While the study provides important insights into the prevalence and impact of misophonia, there are some limitations to consider. For example, the sample was limited to the UK population, and it is unclear whether the results would generalize to other countries and cultures. Additionally, the interview protocol used to establish misophonia as a disorder has since been refined by the research team to align with the consensus definition of the disorder. Further research is needed to validate the refined protocol and to examine the psychometric properties of the revised questionnaire.
Despite these limitations, the study represents an important step forward in our understanding of misophonia. By providing estimates of prevalence and examining the psychometric properties of assessment tools, the study provides valuable information for clinicians and researchers working with this population. The findings suggest that misophonia is a significant and relatively common disorder that can have a significant impact on people’s lives. Understanding the nature and causes of misophonia will be an important area of research in the coming years, as it has the potential to lead to more effective treatments and interventions for those who suffer from this disorder.

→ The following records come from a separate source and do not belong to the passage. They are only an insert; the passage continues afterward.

/-- May the tile's arrival be sent, or its turn end (R258, R270)? An arrival is made after the tile's ABORT too (R283), but
not before a vote raised or a deferred trap due in this cycle (R85, R346). -/
def arrivalReady (s : State) (t : TileId) : Bool :=
  let T := s.tile t
  T.running && arrives T && T.v.votes.isEmpty && T.strands.toList.all (fun S => S.deferred.isNone) &&
  decide (T.busyUntil ≤ s.cycle) && !T.turning && (arrivalPending s t).isEmpty

/-- The group is folded here and the resident slot is not the last: the turn ends, no arrival is sent (R258). -/
def moreTurns (s : State) (t : TileId) : Bool :=
  match s.groupOf t with
  | some g => decide ((s.tile t).slot + 1 < slotsOn g t)
  | none => false

/-! ### Messages (R265) -/

/-- What combining gives: one ARRIVE, or an ABORT with cause MISMATCH. -/
inductive Combined where
  | arrive (m : BarMsg)
  | mismatch
  deriving DecidableEq, Repr

/-- Two ARRIVE messages of one superstep and attempt combined (R265). -/
def combineMsg (a b : BarMsg) : Combined :=
  if a.wild then .arrive { b with count := a.count + b.count }
  else if b.wild then .arrive { a with count := a.count + b.count }
  else if a.bid ≠ b.bid ∨ a.opc ≠ b.opc then .mismatch
  else .arrive { a with count := a.count + b.count, opnd := barCombine a.opc a.opnd b.opnd }

/-- An ABORT (R271). Bit 63 of the operand says that a virtual tile sent it, which bits [19:0] name (the model's own: the
decision point tells the control node, R248). -/
def abortMsg (ss : BitVec 48) (att : Nat) (cause : BitVec 8) (who : Option (BitVec 20)) : BarMsg :=
  { ss := ss, att := att, bid := 0, wild := false, cause := cause, opc := 0, count := 0,
    opnd := match who with | some i => i.setWidth 64 ||| 0x8000000000000000 | none => 0 }

/-- Is the arrival of a virtual tile a wildcard: strand 0 has halted with no arrival by instruction (R270)? -/
def VRegs.wildcard (v : VRegs) : Bool := v.bstate == 0

/-- OPC of the barrier that BST names, from the tile's copy of BCFG (R280). -/
def VRegs.opc (v : VRegs) : BitVec 4 := (v.bcfg[v.bbid.toNat]).extractLsb' 60 4

/-- The operand of an arrival (R270): a wildcard's is the identity, of the barrier that BST names (log entry 32). -/
def VRegs.operand (v : VRegs) : Word := if v.wildcard then barIdentity v.opc else v.opnd

/-- The arrival of a virtual tile (R270). -/
def arrivalOf (v : VRegs) : BarMsg :=
  { ss := v.ss, att := v.att.toNat, bid := v.bbid, wild := v.wildcard, cause := 0, opc := v.opc, count := 1,
    opnd := v.operand }

/-- The vote of a tile's copy as an item of its signature (R251). -/
def voteItem (v : VRegs) : List Byte :=
  bytesOf 8 4 ++ bytesOf 8 v.bbid.toNat ++ bytesOf 8 v.ownc.toNat ++ bytesOf 8 v.operand.toNat ++
    List.replicate 48 (0 : Byte)

/-- The part of a DMR copy's signature that a turn gives (R251): items sent, logged lines, the vote. -/
def turnSignature (T : Tile) : Word :=
  let lines := (T.galley.filter (fun g => g.kind == .undo)).map (fun g =>
    crc64 (bytesOf 8 1 ++ bytesOf 8 g.ofs ++ T.mem.bytes g.ofs 64))
  lines.foldl (fun a x => a + x) (T.sig + crc64 (voteItem T.v))

/-- The signature of a DMR copy at its arrival (R251): an HBM write-back line is one item, as it stands in the outbound
queue. -/
def signature (T : Tile) : Word :=
  (T.outq.map (fun l => crc64 (bytesOf 8 3 ++ bytesOf 8 l.va.toNat ++ bytesOf 64 (l.data.toNat % 2 ^ (8 * l.n))))).foldl
    (fun a x => a + x) (turnSignature T)

/-- Send the arrival of a host: one message for all its slots (R258, R270), the slots that went before from the registers
kept for them. -/
def sendArrive (s : State) (t : TileId) (g : Group) : State :=
  let T := s.tile t
  let own := arrivalOf T.v
  let others := (T.slots.take T.slot).map (fun x => arrivalOf x.regs)
  let r := others.foldl (fun (r : Combined) m => match r with | .arrive a => combineMsg a m | .mismatch => .mismatch)
    (.arrive own)
  let s := s.modV t (fun v => { v with bstate := 2, wild := T.v.wildcard })
  if T.shadow then s
  else
    match r with
    | .arrive m => s.post 0 (.barrierNodeArrive g.id (.pos (dieOf t) (rowOf t) (colOf t)) m)
    | .mismatch => sendAbort s g (dieOf t) (rowOf t) (colOf t) (abortMsg T.v.ss T.v.att.toNat 0x07 none)

/-- The two copies of a DMR pair differ (R251): both vote DMRMIS; the second time running, both clusters are marked for a
test. -/
def dmrMismatch (s : State) (t u : TileId) (g : Group) : State :=
  let s := vote (vote s t .dmrmis 0 0 0) u .dmrmis 0 0 0
  let s := s.modCtx g.ctx (fun x => x.modKernel g.kimg (fun k =>
    { k with dmrmis := if k.dmrmis < 65535 then k.dmrmis + 1 else k.dmrmis }))
  let mark (s : State) (c : ClusterId) : State := s.modCluster c (fun c => { c with tpend := true })
  let s := if g.dmrBad.contains t || g.dmrBad.contains u then mark (mark s (clusterOf t)) (clusterOf u) else s
  s.modGroup g.id (fun g => { g with dmrNow := g.dmrNow ++ [t] })

/-- ARRIVE_SEND (R204, R251, R270). -/
def execArriveSend (s : State) : Host.Outcome State Fault Refusal :=
  match s.ev with
  | some (.arriveSend t) =>
    match s.groupOf t with
    | none => .next s
    | some g =>
      if !arrivalReady s t || moreTurns s t then .next s
      else
        match (s.tile t).twin with
        | none => .next (sendArrive s t g)
        | some u =>
          if (s.tile u).v.bstate = 2 then .next (sendArrive s t g)
          else if !arrivalReady s u || moreTurns s u then .next s
          else if signature (s.tile t) = signature (s.tile u) then .next (sendArrive (sendArrive s t g) u g)
          else if g.dmrNow.contains t then .next s
          else .next (dmrMismatch s t u g)
  | _ => .next s

/-! ### The tree (R265, R267) -/

/-- Virtual tiles whose arrivals a node waits for: the far side of its row, or in the anchor's column all rows from it. -/
def nodeExpects (g : Group) (die row col : Nat) : Nat :=
  let a := anchorOf g die
  (g.hosts.filter (fun t =>
    dieOf t == die &&
      (if a.2 < col then rowOf t == row && decide (col ≤ colOf t) else decide (row ≤ rowOf t)))).foldl
    (fun n t => n + slotsOn g t) 0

What to do if you have misophonia
Misophonia is a real and highly debilitating disorder that can have a significant impact on individuals’ lives, and it can be challenging to manage without support. If you or someone you know is struggling with misophonia, it is essential to seek help from ‘legitimate’ professionals who understand the disorder and can provide effective treatment options. There are various resources available online, including support groups, forums, and websites that offer information and guidance on coping with misophonia. Additionally, quite a few healthcare providers specialize in the treatment of misophonia and can provide effective interventions tailored to the individual’s needs. If you are looking for help with misophonia, it is essential to reach out to a qualified healthcare professional who can provide the support and guidance you need to manage this disorder effectively. Don’t hesitate to seek help and support; there are people who can help you manage your symptoms and improve your quality of life.